Previously we have shown that the sigma-2 fluorescent ligands rapidly internalise into cells and localise in the mitochondria, lysosomes, endoplasmic reticulum and plasma membranes (Zeng et al, 2007, 2011). It is possible that sigma-2 ligands trigger multiple signalling pathways by binding to sigma-2 receptors located in multiple cytoplasmic organelles and plasma membranes.
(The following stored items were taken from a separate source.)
theorem State.isl_modIsl (s : State) (i k : Nat) (f : Island → Island) :
    (s.modIsl i f).isl k = if k = i then f (s.isl i) else s.isl k := by
  by_cases h : k = i
  · subst h; simp [State.isl, State.modIsl]
  · simp only [State.isl, State.modIsl, Store.modify, h, if_false]
    exact Store.get_modify_otherDefault _ h

@[simp] theorem State.isl_modIsl_same (s : State) (i : Nat) (f : Island → Island) : (s.modIsl i f).isl i = f (s.isl i) := by
  simp [State.isl_modIsl]

theorem State.slc_modSlc (s : State) (i k : Nat) (f : Slice → Slice) :
    (s.modSlc i f).slc k = if k = i then f (s.slc i) else s.slc k := Store.get_modify _ _ _ _ _

@[simp] theorem State.slc_modSlc_same (s : State) (i : Nat) (f : Slice → Slice) : (s.modSlc i f).slc i = f (s.slc i) := by
  simp [State.slc_modSlc]

theorem State.rcd_modRec (s : State) (i k : Nat) (f : Rec → Rec) :
    (s.modRec i f).rcd k = if k = i then f (s.rcd i) else s.rcd k := Store.get_modify _ _ _ _ _

@[simp] theorem State.rcd_modRec_same (s : State) (i : Nat) (f : Rec → Rec) : (s.modRec i f).rcd i = f (s.rcd i) := by
  simp [State.rcd_modRec]

theorem State.port_modPort (s : State) (i k : Nat) (f : Port → Port) :
    (s.modPort i f).port k = if k = i then f (s.port i) else s.port k := Store.get_modify _ _ _ _ _

@[simp] theorem State.port_modPort_same (s : State) (i : Nat) (f : Port → Port) : (s.modPort i f).port i = f (s.port i) := by
  simp [State.port_modPort]

theorem State.lane_modLane (s : State) (i k : Nat) (f : Lane → Lane) :
    (s.modLane i f).lane k = if k = i then f (s.lane i) else s.lane k := Store.get_modify _ _ _ _ _

@[simp] theorem State.lane_modLane_same (s : State) (i : Nat) (f : Lane → Lane) : (s.modLane i f).lane i = f (s.lane i) := by
  simp [State.lane_modLane]

theorem State.tsk_modTask (s : State) (i k : Nat) (f : Task → Task) :
    (s.modTask i f).tsk k = if k = i then f (s.tsk i) else s.tsk k := Store.get_modify _ _ _ _ _

@[simp] theorem State.tsk_modTask_same (s : State) (i : Nat) (f : Task → Task) : (s.modTask i f).tsk i = f (s.tsk i) := by
  simp [State.tsk_modTask]

theorem State.desc_modDesc (s : State) (i k : Nat) (f : Desc → Desc) :
    (s.modDesc i f).desc k = if k = i then f (s.desc i) else s.desc k := Store.get_modify _ _ _ _ _

@[simp] theorem State.desc_modDesc_same (s : State) (i : Nat) (f : Desc → Desc) : (s.modDesc i f).desc i = f (s.desc i) := by
  simp [State.desc_modDesc]

theorem State.queue_modQueue (s : State) (i k : Nat) (f : Queue → Queue) :
    (s.modQueue i f).queue k = if k = i then f (s.queue i) else s.queue k := Store.get_modify _ _ _ _ _

@[simp] theorem State.queue_modQueue_same (s : State) (i : Nat) (f : Queue → Queue) : (s.modQueue i f).queue i = f (s.queue i) := by
  simp [State.queue_modQueue]

theorem State.chan_modChan (s : State) (i k : Nat) (f : DramChan → DramChan) :
    (s.modChan i f).chan k = if k = i then f (s.chan i) else s.chan k := Store.get_modify _ _ _ _ _

@[simp] theorem State.chan_modChan_same (s : State) (i : Nat) (f : DramChan → DramChan) : (s.modChan i f).chan i = f (s.chan i) := by
  simp [State.chan_modChan]

theorem State.lock_modLock (s : State) (i k : Nat) (f : Lock → Lock) :
    (s.modLock i f).lock k = if k = i then f (s.lock i) else s.lock k := Store.get_modify _ _ _ _ _

@[simp] theorem State.lock_modLock_same (s : State) (i : Nat) (f : Lock → Lock) : (s.modLock i f).lock i = f (s.lock i) := by
  simp [State.lock_modLock]

theorem State.copy_modCopy (s : State) (i k : Nat) (f : Copy → Copy) :
    (s.modCopy i f).copy k = if k = i then f (s.copy i) else s.copy k := Store.get_modify _ _ _ _ _

@[simp] theorem State.copy_modCopy_same (s : State) (i : Nat) (f : Copy → Copy) : (s.modCopy i f).copy i = f (s.copy i) := by
  simp [State.copy_modCopy]

theorem State.pool_modPool (s : State) (i k : Nat) (f : Pool → Pool) :
    (s.modPool i f).pool k = if k = i then f (s.pool i) else s.pool k := by
  by_cases h : k = i
  · subst h; simp [State.pool, State.modPool]
  · simp only [State.pool, State.modPool, Store.modify, h, if_false]
    exact Store.get_modify_otherDefault _ h

@[simp] theorem State.pool_modPool_same (s : State) (i : Nat) (f : Pool → Pool) : (s.modPool i f).pool i = f (s.pool i) := by
  simp [State.pool_modPool]

@[simp] theorem State.obj_setObj_same (s : State) (c i : Nat) (w : ObjWord) : (s.setObj c i w).obj c i = w := by
  simp [State.obj, State.setObj]

/-- A step's answer is the state its meaning gives, with the threshold slots compared. -/
theorem answer_eq (s : State) : answer s = .next s.watch := rfl

end Sys2Proof.Machine
end

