theorem lookupsReturnWhatTheAccordSees : Claims.LookupsReturnWhatTheAccordSees := by
  unfold Claims.LookupsReturnWhatTheAccordSees
  intro s id h hid t num d x seen prefixes rules isl hwait hsent hop
  refine ⟨givesSome_lookup_refused hid hwait hsent hop, fun hrefused hruns hbad hdram hflips => ⟨fun hkind => ?_, fun hkind => ?_, fun hkind => ?_⟩⟩
  · obtain ⟨l, p, v, hseen, hv, hlook⟩ :=
      lookTable_of_keys hbad hdram hflips num h.tag h.data { master := t, access := 7, ev := 0x10 } hkind
    refine ⟨fun e he hall => ?_, fun hnone => ?_⟩
    · rw [find_result_of_seen hseen he hall] at hlook
      exact givesSome_lookup_found hid hwait hsent hop hrefused hruns ⟨v, hv, hlook⟩
    · rw [find_none_of_unseen hseen hnone] at hlook
      exact givesSome_lookup_found hid hwait hsent hop hrefused hruns ⟨v, hv, hlook⟩
  · obtain ⟨v, hv, hlook⟩ := lookTable_of_lpm hbad num h.tag h.data { master := t, access := 7, ev := 0x10 } hkind
    refine ⟨fun e he hmax => ?_, fun hnone => ?_⟩
    · rw [longest_of_greatest he hmax] at hlook
      exact givesSome_lookup_found hid hwait hsent hop hrefused hruns ⟨v, hv, hlook⟩
    · rw [show (s.rootOf x h.tag).filter (fun e => bitsAgree e.len e.bytes h.data) = [] from hnone] at hlook
      exact givesSome_lookup_found hid hwait hsent hop hrefused hruns ⟨v, hv, hlook⟩
  · obtain ⟨v, hv, hlook⟩ := lookTable_of_tern hbad num h.tag h.data { master := t, access := 7, ev := 0x10 } hkind
    refine ⟨fun e he hmax => ?_, fun hnone => ?_⟩
    · rw [bestRule_of_greatest he hmax] at hlook
      exact givesSome_lookup_found hid hwait hsent hop hrefused hruns ⟨v, hv, hlook⟩
    · rw [show matching s x h.tag h.data = [] from hnone] at hlook
      exact givesSome_lookup_found hid hwait hsent hop hrefused hruns ⟨v, hv, hlook⟩

end Sys2Proof.Machine
end

section
/-! Structures of EXACT tables as entries are put into them and dropped (R236, R240, R243). -/

namespace Sys2Proof.Machine

open Sys2Proof.Claims

/-! ### A structure by its number and descriptor -/

theorem struct_congr {s u : State} (h : u.tables.structs = s.tables.structs) (num : Nat) (d : ObjWord) : u.struct num d = s.struct num d := by
  rw [State.struct, State.struct, h]

theorem struct_putStruct (s : State) (x : TStruct) : (s.putStruct x).struct x.num x.desc = x := by
  have hrest : (s.tables.structs.filter (fun t => !(t.num == x.num && t.desc == x.desc))).find? (fun t => t.num == x.num && t.desc == x.desc) = none :=
    List.find?_eq_none.2 fun t ht => by simpa [imp_iff_not_or] using (List.mem_filter.1 ht).2
  have hfind : (s.putStruct x).tables.structs.find? (fun t => t.num == x.num && t.desc == x.desc) = some x := by
    refine List.find?_append.trans ?_
    rw [hrest]
    simp
  rw [State.struct, hfind]
  rfl

theorem struct_struct (s : State) (num : Nat) (d : ObjWord) : s.struct (s.struct num d).num (s.struct num d).desc = s.struct num d := by
  rw [(struct_desc s num d).1, (struct_desc s num d).2]

/-- A structure that has not been begun is the empty one. -/
theorem struct_of_not_begun {s : State} {x : TStruct} (h : s.begun x = false) : s.struct x.num x.desc = { num := x.num, desc := x.desc } := by
  have hnone : s.tables.structs.find? (fun t => t.num == x.num && t.desc == x.desc) = none :=
    List.find?_eq_none.2 fun t ht => by simpa using List.any_eq_false.1 h t ht
  rw [State.struct, hnone]
  rfl

/-! ### No structure is kept in step with another (R247) -/

def noMirror (s : State) : Prop := ∀ y ∈ s.tables.structs, y.mirror = false

theorem noMirror_congr {s u : State} (h : u.tables.structs = s.tables.structs) (hm : noMirror s) : noMirror u := by
  unfold noMirror
  rwa [h]

theorem mirror_struct {s : State} (h : noMirror s) (num : Nat) (d : ObjWord) : (s.struct num d).mirror = false := by
  unfold State.struct
  cases hfind : s.tables.structs.find? (fun t => t.num == num && t.desc == d) with
  | none => rfl
  | some x => exact h x (List.mem_of_find?_eq_some hfind)

theorem noMirror_putStruct {s : State} {x : TStruct} (h : noMirror s) (hx : x.mirror = false) : noMirror (s.putStruct x) := fun y hy => by
  rcases List.mem_append.1 hy with hy | hy
  · exact h y (List.mem_filter.1 hy).1
  · exact List.mem_singleton.1 hy ▸ hx

theorem mirrors_of_noMirror {s : State} (h : noMirror s) (num : Nat) (d : ObjWord) : s.mirrors num d = [] :=
  List.filter_eq_nil_iff.2 fun y hy => by simp [h y hy]

/-! ### What writes to the Table Store leave alone -/

/-- The state without the Table Store. -/
def State.offTables (s : State) : State := { s with tables := {} }

section
variable {a b : State} (h : a.offTables = b.offTables)
include h

theorem State.offTables_clusters : a.clusters = b.clusters := by
  have := congrArg State.clusters h
  exact this

theorem State.offTables_staged : a.accord.staged = b.accord.staged := by
  have := congrArg (·.accord.staged) h
  exact this

theorem State.offTables_tdesc (t num : Nat) : a.tdesc t num = b.tdesc t num := by
  have := congrArg (State.tdesc · t num) h
  exact this

theorem State.offTables_visible (t : Nat) (e : TEntry) : a.visible t e = b.visible t e := by
  have := congrArg (State.visible · t e) h
  exact this

end

@[simp] theorem State.offTables_putRows (s : State) (a : Nat) (l : List Byte) : (s.putRows a l).offTables = s.offTables := rfl

@[simp] theorem State.offTables_putStruct (s : State) (x : TStruct) : (s.putStruct x).offTables = s.offTables := rfl

theorem State.putRows_structs (s : State) (a : Nat) (l : List Byte) : (s.putRows a l).tables.structs = s.tables.structs := rfl

/-- The entries with `e` alone at its place. -/
def TStruct.placing (x : TStruct) (e : TEntry) : TStruct := { x with
  entries := x.entries.filter (fun o => !(o.way == e.way && o.bucket == e.bucket && o.slot == e.slot)) ++ [e] }

/-- The entries with none at the place of `e`. -/
def TStruct.without (x : TStruct) (e : TEntry) : TStruct := { x with
  entries := x.entries.filter (fun o => !(o.way == e.way && o.bucket == e.bucket && o.slot == e.slot)) }

/-- The rows of an EXACT table cleared in its bank `k`. -/
def State.bankCleared (s : State) (d : ObjWord) (k : Nat) : State :=
  { s with tables := { s.tables with rows := mclear s.tables.rows (s.directAddr d 1 k 0) (dRows d * 64) } }

theorem State.offTables_bankCleared (s : State) (d : ObjWord) (k : Nat) : (s.bankCleared d k).offTables = s.offTables := rfl

theorem State.structs_bankCleared (s : State) (d : ObjWord) (k : Nat) : (s.bankCleared d k).tables.structs = s.tables.structs := rfl

/-- The rows of an EXACT table cleared in each of its banks. -/
def State.rowsCleared (s : State) (d : ObjWord) : State := (List.range (dBanks d)).foldl (fun s k => s.bankCleared d k) s

theorem State.rowsCleared_keeps (s : State) (d : ObjWord) : (s.rowsCleared d).offTables = s.offTables ∧
    (s.rowsCleared d).tables.structs = s.tables.structs :=
  ⟨foldl_keeps State.offTables _ (fun t k => t.offTables_bankCleared d k) _ s,
    foldl_keeps (fun t : State => t.tables.structs) _ (fun t k => t.structs_bankCleared d k) _ s⟩

section
variable {s : State} {x : TStruct} (hkind : dKind x.desc = 2)
include hkind

/-- An entry's bytes lie in the rows of an EXACT table alone. -/
theorem layEntry_of_exact (on : Bool) (e : TEntry) : (s.layEntry x on e).offTables = s.offTables ∧
    (s.layEntry x on e).tables.structs = s.tables.structs := by
  unfold State.layEntry
  rw [hkind]
  simp only [State.offTables_putRows, State.putRows_structs, and_self]

theorem begin_of_exact (hnew : s.begun x = false) : s.begin' x = (s.rowsCleared x.desc).putStruct { num := x.num, desc := x.desc } := by
  unfold State.begin'
  rw [if_neg (ne_true_of_eq_false hnew), hkind]
  rfl

/-- Beginning a structure changes neither what it holds nor the rest of the device. -/
theorem keeps_begin_of_exact (hm : noMirror s) : (s.begin' x).offTables = s.offTables ∧
    (s.begin' x).struct x.num x.desc = s.struct x.num x.desc ∧ noMirror (s.begin' x) := by
  cases hbegun : s.begun x with
  | true => rw [State.begin', if_pos hbegun]; exact ⟨rfl, rfl, hm⟩
  | false =>
    obtain ⟨hoff, hstructs⟩ := s.rowsCleared_keeps x.desc
    rw [begin_of_exact hkind hbegun, struct_of_not_begun hbegun]
    exact ⟨hoff, struct_putStruct _ { num := x.num, desc := x.desc }, noMirror_putStruct (noMirror_congr hstructs hm) rfl⟩

/-- A structure put in place, and an entry's bytes laid. -/
theorem laid_of_exact {y : TStruct} (hm : noMirror s) (hy : y.mirror = false) (on : Bool) (e : TEntry) :
    ((s.putStruct y).layEntry x on e).offTables = s.offTables ∧ ((s.putStruct y).layEntry x on e).struct y.num y.desc = y ∧
      noMirror ((s.putStruct y).layEntry x on e) := by
  obtain ⟨hoff, hstructs⟩ := layEntry_of_exact (s := s.putStruct y) hkind on e
  exact ⟨hoff.trans (s.offTables_putStruct y), (struct_congr hstructs _ _).trans (struct_putStruct s y),
    noMirror_congr hstructs (noMirror_putStruct hm hy)⟩

theorem putEntry_of_exact (hm : noMirror s) (e : TEntry) : (s.putEntry x e).offTables = s.offTables ∧
    (s.putEntry x e).struct x.num x.desc = (s.struct x.num x.desc).placing e ∧ noMirror (s.putEntry x e) := by
  obtain ⟨hoff, hstruct, hm'⟩ := keeps_begin_of_exact hkind hm
  obtain ⟨hdesc, hnum⟩ := struct_desc s x.num x.desc
  have hput : s.putEntry x e = ((s.begin' x).putStruct ((s.struct x.num x.desc).placing e)).layEntry (s.struct x.num x.desc) true e := by
    unfold State.putEntry
    dsimp only
    rw [hstruct, if_neg (by rw [hdesc, hkind]; decide)]
    rfl
  obtain ⟨hlaid, hplaced, hmirror⟩ := laid_of_exact (x := s.struct x.num x.desc) (y := (s.struct x.num x.desc).placing e) (by rw [hdesc, hkind])
    hm' (mirror_struct hm x.num x.desc) true e
  rw [hput]
  refine ⟨hlaid.trans hoff, ?_, hmirror⟩
  rwa [show ((s.struct x.num x.desc).placing e).num = x.num from hnum, show ((s.struct x.num x.desc).placing e).desc = x.desc from hdesc] at hplaced

theorem dropEntry_of_exact (hm : noMirror s) (e : TEntry) : (s.dropEntry x e).offTables = s.offTables ∧
    (s.dropEntry x e).struct x.num x.desc = (s.struct x.num x.desc).without e ∧ noMirror (s.dropEntry x e) := by
  obtain ⟨hdesc, hnum⟩ := struct_desc s x.num x.desc
  have hdrop : s.dropEntry x e = (s.putStruct ((s.struct x.num x.desc).without e)).layEntry (s.struct x.num x.desc) false e := by
    unfold State.dropEntry
    dsimp only
    rw [if_neg (by rw [hdesc, hkind]; decide)]
    rfl
  obtain ⟨hlaid, hplaced, hmirror⟩ := laid_of_exact (x := s.struct x.num x.desc) (y := (s.struct x.num x.desc).without e) (by rw [hdesc, hkind])
    hm (mirror_struct hm x.num x.desc) false e
  rw [hdrop]
  refine ⟨hlaid, ?_, hmirror⟩
  rwa [show ((s.struct x.num x.desc).without e).num = x.num from hnum, show ((s.struct x.num x.desc).without e).desc = x.desc from hdesc] at hplaced

end

/-! ### Inserts and deletes of a program (R236, R242, R243) -/

/-- The entries of a key that the Accord sees in the key's buckets. -/
def State.seenOf (s : State) (x : TStruct) (a : Nat) (key : List Byte) : List TEntry :=
  (s.bucketsOf x key).filter (fun e => e.key == key && s.visible a e)

/-- The entry of a key born under an Accord, at a place. -/
def newEntry (a : Nat) (key result : List Byte) (p : Nat × Nat × Nat) : TEntry :=
  { key := key, result := result, born := BitVec.ofNat 4 a, dead := BitVec.ofNat 4 a, way := p.1, bucket := p.2.1, slot := p.2.2 }

theorem State.unread_seenOf {v s : State} (h : v.unread = s.unread) (x : TStruct) (a : Nat) (key : List Byte) : v.seenOf x a key = s.seenOf x a key := by
  have := congrArg (State.seenOf · x a key) h
  exact this

theorem noteGone_of_program {s : State} {num a : Nat} {d : ObjWord} {key : List Byte} {gone : Bool} (h : a ≠ s.accord.staged.toNat) :
    s.noteGone num a d key gone = s := if_neg fun hstaged => h hstaged.1

section
variable {s : State} {num a : Nat} {key result : List Byte}

theorem insertKey_of_unseen (d : ObjWord) (hunseen : s.seenOf (s.struct num d) a key = []) : s.insertKey (s.struct num d) a key result =
    match s.roomFor (s.struct num d) key with
    | none => (.full, s)
    | some p => (.added, s.putEntry (s.struct num d) (newEntry a key result p)) := by
  unfold State.insertKey
  dsimp only
  rw [struct_struct, ← State.seenOf, hunseen]
  cases s.roomFor (s.struct num d) key <;> rfl

theorem deleteKey_of_seen (d : ObjWord) : s.deleteKey (s.struct num d) a key = (!(s.seenOf (s.struct num d) a key).isEmpty,
    (s.seenOf (s.struct num d) a key).foldl (fun t e => if e.born.toNat = a then t.dropEntry (s.struct num d) e
      else t.putEntry (s.struct num d) { e with dead := BitVec.ofNat 4 a }) s) := by
  unfold State.deleteKey
  dsimp only
  rw [struct_struct]
  rfl

variable (hprogram : a ≠ s.accord.staged.toNat)
include hprogram

theorem insertTable_of_full (hunseen : s.seenOf (s.struct num (s.tdesc a num)) a key = []) (hroom : s.roomFor (s.struct num (s.tdesc a num)) key = none) :
    s.insertTable num a key result = (.full, s) := by
  unfold State.insertTable
  dsimp only
  rw [insertKey_of_unseen _ hunseen, hroom]
  dsimp only
  rw [noteGone_of_program hprogram]
  rfl

variable (hm : noMirror s) (hkind : dKind (s.tdesc a num) = 2)
include hm

include hkind in
theorem insertTable_of_room {p : Nat × Nat × Nat} (hunseen : s.seenOf (s.struct num (s.tdesc a num)) a key = [])
    (hroom : s.roomFor (s.struct num (s.tdesc a num)) key = some p) :
    s.insertTable num a key result = (.added, s.putEntry (s.struct num (s.tdesc a num)) (newEntry a key result p)) := by
  obtain ⟨hdesc, -⟩ := struct_desc s num (s.tdesc a num)
  obtain ⟨hoff, -, hm'⟩ := putEntry_of_exact (x := s.struct num (s.tdesc a num)) (by rw [hdesc, hkind]) hm (newEntry a key result p)
  unfold State.insertTable
  dsimp only
  rw [insertKey_of_unseen _ hunseen, hroom]
  dsimp only
  rw [noteGone_of_program (by rw [State.offTables_staged hoff]; exact hprogram), mirrors_of_noMirror hm']
  rfl

theorem deleteTable_of_unseen (hunseen : s.seenOf (s.struct num (s.tdesc a num)) a key = []) : s.deleteTable num a key = (false, s) := by
  unfold State.deleteTable
  dsimp only
  rw [deleteKey_of_seen, hunseen]
  dsimp only [List.foldl]
  rw [noteGone_of_program hprogram, mirrors_of_noMirror hm]
  rfl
For example, sigma-2 ligands may bind to mitochondria and damage their structure and function, as shown by mitochondrial swelling (Figure 4B and C), and trigger caspase-3-dependent or -independent apoptosis (Crawford and Bowen, 2002; Ostenfeld et al, 2005). Sigma-2 ligands may bind to lysosomes, and cause lysosomal leakage and cell death as demonstrated previously by Ostenfeld et al (2005). The damage to cytoplasmic organelles by sigma-2 ligands may trigger autophagy, which may have either a survival or a detrimental role depending on the structure of the drugs and the tumour cell type.

Positron emission tomography imaging in rodent (Mach et al, 2001a; Kawamura et al, 2003) and human studies (unpublished data) has demonstrated that sigma-2 ligands selectively target tumours in vivo. Sigma-2 receptor ligands have shown efficacy in various tumour cells using cell culture and animal models (Ostenfeld et al, 2005; Kashiwagi et al, 2007, 2009) by multiple signalling pathways. These characteristics make sigma-2 ligands promising chemotherapeutic drugs for treating a variety of tumours.